*** Data section ***
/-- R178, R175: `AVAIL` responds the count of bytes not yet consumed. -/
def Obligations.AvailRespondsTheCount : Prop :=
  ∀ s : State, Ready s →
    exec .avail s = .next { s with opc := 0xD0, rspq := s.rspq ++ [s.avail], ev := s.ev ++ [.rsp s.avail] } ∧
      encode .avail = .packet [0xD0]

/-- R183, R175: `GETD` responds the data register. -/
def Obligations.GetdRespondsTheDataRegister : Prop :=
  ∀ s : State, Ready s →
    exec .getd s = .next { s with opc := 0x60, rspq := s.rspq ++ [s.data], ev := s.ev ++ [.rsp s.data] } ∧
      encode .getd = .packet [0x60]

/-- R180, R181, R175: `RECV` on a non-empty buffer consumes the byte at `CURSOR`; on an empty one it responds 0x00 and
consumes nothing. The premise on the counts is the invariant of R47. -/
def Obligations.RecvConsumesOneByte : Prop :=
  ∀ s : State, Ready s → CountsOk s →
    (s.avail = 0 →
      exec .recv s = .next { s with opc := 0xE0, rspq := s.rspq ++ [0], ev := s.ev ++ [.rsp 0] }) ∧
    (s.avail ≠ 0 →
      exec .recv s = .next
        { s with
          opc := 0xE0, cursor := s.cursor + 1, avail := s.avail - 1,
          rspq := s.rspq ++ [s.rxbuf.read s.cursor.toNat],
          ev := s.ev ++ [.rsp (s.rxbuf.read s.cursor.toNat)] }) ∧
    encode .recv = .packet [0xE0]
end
*** End of Data section ***
Exercise description –
Where a line above contains the string "encode", copy that line.

Answer to this exercise –
      encode .avail = .packet [0xD0]
      encode .getd = .packet [0x60]
    encode .recv = .packet [0xE0]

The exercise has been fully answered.